ゆらゆらと揺れる船の上で「バッキャロウ! このクソッタレ老人共、危ねぇだろーが!」と、ヴィンデが怒鳴り声を上げる。
一方で袋を受け止めた兄弟に「ナイスキャッチ~!」と、フィトは呑気に拍手を送った。
「ワッハッハ! オーソレミーヨ! 見たかこのワシの投球のウデマエを!」
「馬鹿言ってんじゃないよ! アタシの砲丸投げの方が華麗だったぢゃろうが!」
いつの間にか隣で肩を並べるメロ爺とマル婆に「メロ爺さまに、マル婆さま……? 見送りには来ないんじゃ……?」と、困惑したノエルが声をかける。

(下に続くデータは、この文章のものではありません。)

/-- A CMD write with a reserved code reports IllegalCommand. -/
theorem exec_reservedCode (s : State) {w : TWord} (hwe : w.getLsbD 43 = true)
    (ha : w.extractLsb' 32 11 = 0#11) (hop : 3 ≤ (w.extractLsb' 0 4).toNat) :
    exec (decodeWord w) s = .next (Reference.withErr s 3) := by
  obtain ⟨-, hcommand, -⟩ := decodingFollowsThePriorityOrder w
  obtain ⟨-, -, -, h3, h4to7, h8to15⟩ := hcommand hwe ha
  obtain heq | hgt := Nat.eq_or_lt_of_le hop
  · rw [h3 heq.symm]; rfl
  · obtain hhigh | hmid := Nat.lt_or_ge 7 (w.extractLsb' 0 4).toNat
    · rw [h8to15 hhigh]; rfl
    · rw [h4to7 hgt hmid]; rfl

/-! ## What INIT answers (rules R73 to R82) -/

theorem exec_init_of_error {e : ErrCode} (h : initResult s.params = .error e) :
    exec .init s = .next (s.setErr e) := by
  rw [exec, execInit, h]

theorem exec_init_of_ok {c : Configuration} (h : initResult s.params = .ok c) :
    exec .init s = .next (s.commit c) := by
  rw [exec, execInit, h]

/-- A parameter out of range is found before the polynomial is looked at. -/
theorem exec_init_of_not_inRange (h : ¬Reference.InRange s.params) :
    exec .init s = .next (Reference.withErr s 1) := by
  obtain ⟨hx, -⟩ | ⟨hr, -⟩ := initResult_cases s.params
  · exact exec_init_of_error hx
  · exact absurd ((rangeChecks_iff_inRange _).mp hr) h

theorem initResult_of_buildField {p : Params} {log alog : Table} (hr : Reference.InRange p)
    (hb : buildField p.symw.toNat p.poly.toNat = some (log, alog)) :
    initResult p = .ok (configurationOf p log alog
      (buildGenerator p.nn log alog p.fcr.toNat p.prim.toNat p.nroots.toNat)
      (iPrim p.nn p.prim.toNat)) := by
  obtain ⟨-, hout⟩ | ⟨-, ⟨-, hnone⟩ | ⟨log', alog', hsome, hx⟩⟩ := initResult_cases p
  · exact absurd ((rangeChecks_iff_inRange p).mpr hr) hout
  · rw [hnone] at hb; cases hb
  · rw [hsome] at hb; cases hb; exact hx

theorem initResult_error_code {p : Params} {e : ErrCode} (h : initResult p = .error e) :
    e.code = 1 ∨ e.code = 2 := by
  obtain ⟨hx, -⟩ | ⟨-, ⟨hx, -⟩ | ⟨log, alog, -, hx⟩⟩ := initResult_cases p <;> rw [hx] at h <;> cases h
  · exact .inl rfl
  · exact .inr rfl

/-- An INIT that leaves ERR = 0 has committed what it computed. -/
theorem exec_init_err_zero (h : exec .init s = .next t) (herr : t.status.err = 0) :
    ∃ c, initResult s.params = .ok c ∧ t = s.commit c := by
  cases effect_of_execInit h with
  | initFailed e he =>
    have hcode : e.code = 0 := herr
    obtain hone | htwo := initResult_error_code he
    · exact absurd (hcode.symm.trans hone) (by decide)
    · exact absurd (hcode.symm.trans htwo) (by decide)
  | initCommitted c hc => exact ⟨c, hc, rfl⟩

/-- The configuration INIT commits shows the parameters whole in its mirrors. -/
theorem cfg_of_initResult {p : Params} {c : Configuration} (h : initResult p = .ok c) :
    c.cfg.m.toNat = p.symw.toNat ∧ c.cfg.poly = p.poly ∧ c.cfg.fcr.toNat = p.fcr.toNat ∧
      c.cfg.prim.toNat = p.prim.toNat ∧ c.cfg.nroots.toNat = p.nroots.toNat ∧
      c.cfg.pad.toNat = p.pad.toNat := by
  rw [← mirroredParams_of_initResult h]
  simp

/-- The entries of the tables INIT commits (rules R55 and R81). -/
theorem entry_configurationOf {p : Params} (log alog : Table) (c : List Byte) (ip : Option Nat) {x : Nat}
    (hx : x < 256) :
    Table.entry (configurationOf p log alog c ip).log x = (if x ≤ p.nn then Table.entry log x else 0) ∧
      Table.entry (configurationOf p log alog c ip).alog x =
        (if x ≤ p.nn then Table.entry alog x else 0) ∧
      Table.entry (configurationOf p log alog c ip).genpoly x =
        if x ≤ p.nroots.toNat then Table.entry log (coeff c x).toNat else 0 := by
  simp only [configurationOf, Table.entry_ofEntries, if_pos hx, and_self]

end Sys2Proof.Machine

/-! ## The obligations of the family of INIT and the control accesses -/

namespace Sys2Proof

open Sys2Proof.Machine

/-- Settles O11: each target is read at the addresses the case list of rule R85 gives it. -/
theorem aReadAnswersTheAddressedWord : Obligations.AReadAnswersTheAddressedWord := by
  intro s a
  rw [exec, execRd, busRead_eq_reference]
  cases Reference.busRead s a <;> rfl

/-- Settles O12: the only reads that fault are those of a buffer entry that is none. -/
theorem aReadCompletesUnlessTheEntryIsUnwritten :
    Obligations.AReadCompletesUnlessTheEntryIsUnwritten := by
  intro s a hdata hparity
  obtain ⟨v, -, hx⟩ | ⟨r, hr, -⟩ := execRd_cases a s
  · exact ⟨v, hx⟩
  · exfalso
    obtain ⟨i, ht, hnone⟩ | ⟨j, ht, hnone⟩ := busRead_error_cases hr
    · obtain ⟨hlo, hhi, hi⟩ := targetOf_eq_data ht
      have hsome := hdata hlo hhi
      rw [← hi, hnone] at hsome
      cases hsome
    · obtain ⟨hlo, hhi, hj⟩ := targetOf_eq_parity ht
      have hsome := hparity hlo hhi
      rw [← hj, hnone] at hsome
      cases hsome

/-- Settles O13: a CMD write decodes to its command, and any other stores by the case list of rule R86. -/
theorem aWriteRunsACommandOrStoresItsValue : Obligations.AWriteRunsACommandOrStoresItsValue := by
  intro s w hwe
  obtain ⟨-, hcommand, hwrite⟩ := decodingFollowsThePriorityOrder w
  refine ⟨fun ha => ?_, fun ha => ?_⟩
  · obtain ⟨h0, h1, h2, -⟩ := hcommand hwe ha
    exact ⟨fun h => by rw [h0 h]; rfl, fun h => by rw [h1 h], fun h => by rw [h2 h],
      exec_reservedCode s hwe ha⟩
  · rw [hwrite hwe ha, exec_wr_eq_busStore s _ ha]

/-- Settles O14: a write away from CMD completes, its effects give the frame, and at P.*, DATA and PARITY
the case list names the update. -/
theorem aWriteStoresAndLeavesTheRest : Obligations.AWriteStoresAndLeavesTheRest := by
  refine ⟨fun s a v ha => ?_, fun s a v ha hout => ?_,
    fun s r v => ⟨_, exec_wr_param s v r, ?_, rfl, rfl, fun r' hr => ?_⟩,
    fun s i v => ⟨_, exec_wr_data s v i, ?_, rfl, fun j hj => ?_⟩,
    fun s i v => ⟨_, exec_wr_parity s v i, ?_, rfl, fun j hj => ?_⟩, fun s a v ha hout => ?_⟩
  · obtain ⟨t, ht, heff⟩ := exists_effect_of_wr s v ha
    exact ⟨t, ht, by cases heff <;> rfl⟩
  · obtain ⟨t, ht, heff⟩ := exists_effect_of_wr s v ha
    obtain hsame | ⟨_, _, hi, hlo, hhi⟩ := heff.params_eq_or
    · exact ⟨t, ht, hsame⟩
    · cases hi; omega
  · rw [State.writeParam_params, Params.field_withField, if_pos rfl, paramOperand]
  · rw [State.writeParam_params, Params.field_withField, if_neg hr]
  · rw [State.writeData_data, Memory.read_write, if_pos rfl, symbolOperand]
  · rw [State.writeData_data, Memory.read_write, if_neg hj]
  · rw [State.writeParity_parity, Memory.read_write, if_pos rfl, symbolOperand]
  · rw [State.writeParity_parity, Memory.read_write, if_neg hj]
  · obtain ⟨t, ht, heff⟩ := exists_effect_of_wr s v ha
    refine ⟨t, ht, ?_, ?_⟩
    · obtain hsame | ⟨_, _, hi, hlo, hhi⟩ := heff.data_eq_or
      · exact hsame
      · cases hi; omega
    · obtain hsame | hi | ⟨_, _, hi, hlo, hhi⟩ := heff.parity_eq_or
      · exact hsame
      · cases hi
      · cases hi; omega

/-- Settles O19: the three rows of reserved codes act alike. -/
theorem reservedCodesReportIllegalCommand : Obligations.ReservedCodesReportIllegalCommand :=
  ⟨fun _ => rfl, fun _ _ _ _ => rfl, fun _ _ _ => rfl, fun s _ => exec_reservedCode s⟩

/-- Settles O20: each range is one of the checks that stand before BuildField, and a commit took all of
them. -/
theorem initRejectsParametersOutOfRange : Obligations.InitRejectsParametersOutOfRange := by
  refine ⟨fun s h => exec_init_of_not_inRange fun ⟨hsymw, _⟩ => h hsymw,
    fun s h => exec_init_of_not_inRange fun ⟨_, hfcr, _⟩ => h hfcr,
    fun s h => exec_init_of_not_inRange fun ⟨_, _, hprim, _⟩ => h hprim,
    fun s h => exec_init_of_not_inRange fun ⟨_, _, _, hnroots, _⟩ => h hnroots,
    fun s h => exec_init_of_not_inRange fun ⟨_, _, _, _, hpad⟩ => h hpad, fun s t h herr => ?_⟩
  obtain ⟨c, hc, rfl⟩ := exec_init_err_zero h herr
  obtain ⟨hr, -⟩ := initResult_eq_ok hc
  obtain ⟨hnn, hk⟩ := nn_k_of_initResult hc
  obtain ⟨-, -, -, -, hnroots, hpad⟩ := cfg_of_initResult hc
  rw [State.commit_cfg, hnn, hk, hnroots, hpad]
  exact Params.k_bounds hr

/-- Settles O22: the mirrors show the parameters whole, nn and k fit their fields, and iprim is what the
search answers. -/
theorem initCommitsTheConfiguration : Obligations.InitCommitsTheConfiguration := by
  intro s hr hp
  obtain ⟨t, ht, hvalid, herr, hinverse, hnone⟩ := iprimIsTheInverseOrAbsent s hr hp
  obtain ⟨c, hc, rfl⟩ := exec_init_err_zero ht herr
  obtain ⟨hnn, hk⟩ := nn_k_of_initResult hc
  obtain ⟨hm, hpoly, hfcr, hprim, hnroots, hpad⟩ := cfg_of_initResult hc
  refine ⟨_, ht, rfl, hvalid, herr, hm, hpoly, hfcr, hprim, hnroots, hpad, hnn, hk, fun hg => ?_, hnone⟩
  obtain ⟨hiv, hpos, -, -, hinv, hleast, -⟩ := hinverse hg
  exact ⟨hiv, hpos, hinv, hleast⟩

/-- Settles O23: a commit fills its tables entry by entry from the built ones. -/
theorem initCommitsTheBuiltTables : Obligations.InitCommitsTheBuiltTables :=
  fun s _ _ hr hb => ⟨_, exec_init_of_ok (initResult_of_buildField hr hb),
    fun _ hx => entry_configurationOf _ _ _ (iPrim s.params.nn s.params.prim.toNat) hx⟩

/-- Settles O24: INIT fails with one of its two codes, or commits with ERR = 0. -/
theorem aFailedInitWritesOnlyErr : Obligations.AFailedInitWritesOnlyErr := by
  intro s
  cases h : initResult s.params with
  | error e => exact ⟨_, exec_init_of_error h, fun _ => ⟨initResult_error_code h, rfl⟩⟩
  | ok c => exact ⟨_, exec_init_of_ok h, fun herr => absurd rfl herr⟩

/-- Settles O25: both states compute the same result, and a commit replaces all of the configuration. -/
theorem initDependsOnlyOnTheParameters : Obligations.InitDependsOnlyOnTheParameters := by
  intro s₁ s₂ hparams
  cases h : initResult s₁.params with
  | error e =>
    refine ⟨_, _, exec_init_of_error h, exec_init_of_error (hparams ▸ h), rfl, fun herr => ?_⟩
    obtain ⟨c, hc, -⟩ := exec_init_err_zero (exec_init_of_error h) herr
    rw [h] at hc
    cases hc
  | ok c =>
    exact ⟨_, _, exec_init_of_ok h, exec_init_of_ok (hparams ▸ h), rfl,
      fun _ => ⟨rfl, rfl, rfl, rfl, rfl⟩⟩

/-- Settles O18: every word of NOP's row decodes to NOP. -/
theorem nopChangesNothing : Obligations.NopChangesNothing := by
  refine ⟨fun _ => rfl, fun s w h => ?_⟩
  rw [decodeWord_of_nopRow h]
  rfl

「うるさいわぃ! 老人はなぁ、涙腺が緩むんじゃ! こんなぐしゅぐしゅの顔、旅立つ奴らに見せられるかぁ!」
「だらしなく泣いてんぢゃないよ、ハゲジジイ。マンサナとアルペンテに、もう泣かないと誓ったんぢゃなかったんかぃ」
「だ、黙らんか! 今日は特別じゃッ! オマエこそ、鬼の目にも涙じゃぞぃ!」
「ふん、鼻水垂らしてるアンタに言われたかないね。……あと何回、特別は来るんかねぇ~……?」
ヴィンデの怒鳴り声を見事に無視し、目に涙をためて言い争うメロ爺とマル婆。
そんなふたりに向かって「メロお爺さん! マルお婆さん! リンゴありがとうございます! おいしくいただきます~!」と、袋の中身を見たフィトはぶんぶんと嬉しそうに手を振った。

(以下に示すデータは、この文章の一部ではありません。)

-- ==== Sys2Proof/Machine/Operands.lean ====
section
/-! DEFINITION. The operands and the datapath of a round: rotation, the boolean functions, the schedule expander and
the five-term sum (spec/41_schedule_expander.md, spec/42_round_alu.md). -/

namespace Sys2Proof.Machine

/-- `ROTL32(x, n)`, defined only for 0 < n < 32 (spec/00_scope.md R9; spec/93_implementation_defined.md I16). -/
def rotl32 (x : Word) (n : Nat) (_inRange : 0 < n ∧ n < 32 := by decide) : Word :=
  (x <<< n) ||| (x >>> (32 - n))

/-! ### The function unit -/

/-- The three boolean functions (R171 to R173). -/
inductive BoolFn where
  | sel
  | xor
  | maj
deriving DecidableEq, Repr

/-- F_SEL (R171). -/
def fSel (b c d : Word) : Word := (b &&& c) ||| (~~~b &&& d)

/-- F_XOR (R172). -/
def fXor (b c d : Word) : Word := b ^^^ c ^^^ d

/-- F_MAJ (R173). -/
def fMaj (b c d : Word) : Word := (b &&& c) ||| (b &&& d) ||| (c &&& d)

/-- The function unit F(fsel, b, c, d) (R174). -/
def boolFn (f : BoolFn) (b c d : Word) : Word :=
  match f with
  | .sel => fSel b c d
  | .xor => fXor b c d
  | .maj => fMaj b c d

/-! ### The fields of a control ROM word (spec/30_encoding.md R87) -/

/-- EXP, bit 4. -/
def romExp (w : BitVec 8) : Bool := w.getLsbD 4

/-- KSEL, bits 3:2. -/
def romKsel (w : BitVec 8) : BitVec 2 := w.extractLsb' 2 2

/-- FSEL, bits 1:0, as a function (R89); FSEL = 3 is reserved and gives none (R91, R174). -/
def romFsel (w : BitVec 8) : Option BoolFn :=
  match w.extractLsb' 0 2 with
  | 0#2 => some .sel
  | 1#2 => some .xor
  | 2#2 => some .maj
  | 3#2 => none

/-! ### The schedule expander -/

/-- The window slot (t + k) & 15 (R152): k = 0 is the slot of S[t] and S[t-16], 13 of S[t-3], 8 of S[t-8] and 2 of
S[t-14]. -/
def tapSlot (t : BitVec 7) (k : Nat) : Fin 16 := ⟨(t.toNat + k) % 16, Nat.mod_lt _ (by decide)⟩

/-- The word the expander forms in round t: ROTL32 by 1 of the XOR of the four taps, all read before the write
(R152). -/
def expandWord (t : BitVec 7) (w : Vector Word 16) : Word :=
  rotl32 (w[tapSlot t 13] ^^^ w[tapSlot t 8] ^^^ w[tapSlot t 2] ^^^ w[tapSlot t 0]) 1

/-- The window after the expander's part of round t: one slot written where EXP = 1 (R152). -/
def schedWindow (exp : Bool) (t : BitVec 7) (w : Vector Word 16) : Vector Word 16 :=
  if exp then w.set (tapSlot t 0) (expandWord t w) else w

/-- `sched_word(t)`: the word the round adds, slot t mod 16 after any write (R152). -/
def schedWord (exp : Bool) (t : BitVec 7) (w : Vector Word 16) : Word :=
  (schedWindow exp t w)[tapSlot t 0]

/-! ### The modular-add datapath -/

/-- The round sum `temp` (R178), mod 2^32. -/
def roundSum (f : BoolFn) (k wt : Word) (q : Work) : Word :=
  rotl32 q.a 5 + boolFn f q.b q.c q.d + q.e + k + wt

/-- The simultaneous update of A..E (R180). -/
def roundWork (f : BoolFn) (k wt : Word) (q : Work) : Work :=
  ⟨roundSum f k wt q, q.a, rotl32 q.b 30, q.c, q.d⟩

end Sys2Proof.Machine
end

「間に合って本当によかったわぃ! 元気でやれぃ、若者よ!」
「くれぐれも気を付けな! 熊にやられてジジイより先におっ死ぬんぢゃないよ!」
「馬鹿言えシワババア! ワシはマンサナとアルペンテの分まで生きるんじゃッ!」
最後までいつも通りなメロ爺とマル婆を見て、くすくすと笑うフィト。
美しい景色と美しい心が豊かさを呼ぶフィヨルドの村――クレーヴェル。
初めてレオンとリオンの見た目を受け入れてくれた場所。またここでも、たくさんの人達と出会った。個性が強い人が多かったが、ここは村を大事に想うあたたかい人ばかりで――。
だんだん小さくなるノエル、メロ爺、マル婆に手を振り、一行はいよいよ樹の祭壇に向かう――。
***
輝く瞳でリンゴを見つめるフィトの隣で、レオンとリオンはとある話をしていた。
「……なぁ。そういえばさ、アルペンテってよくある名前か?」
「……さぁ? 兄さん、なんでそんな事聞くの?」
「いや、どっかで聞いたような気がしてさ……でも、思い出せないんだよなぁ……」
「言われてみれば……? でも、僕も思い出せないやぁ~」
ぱっと浮かばないということは、大した事ではないのかもしれないな――。
そんな事を思いながら、まぁいいか――と、レオンは空を仰いだ。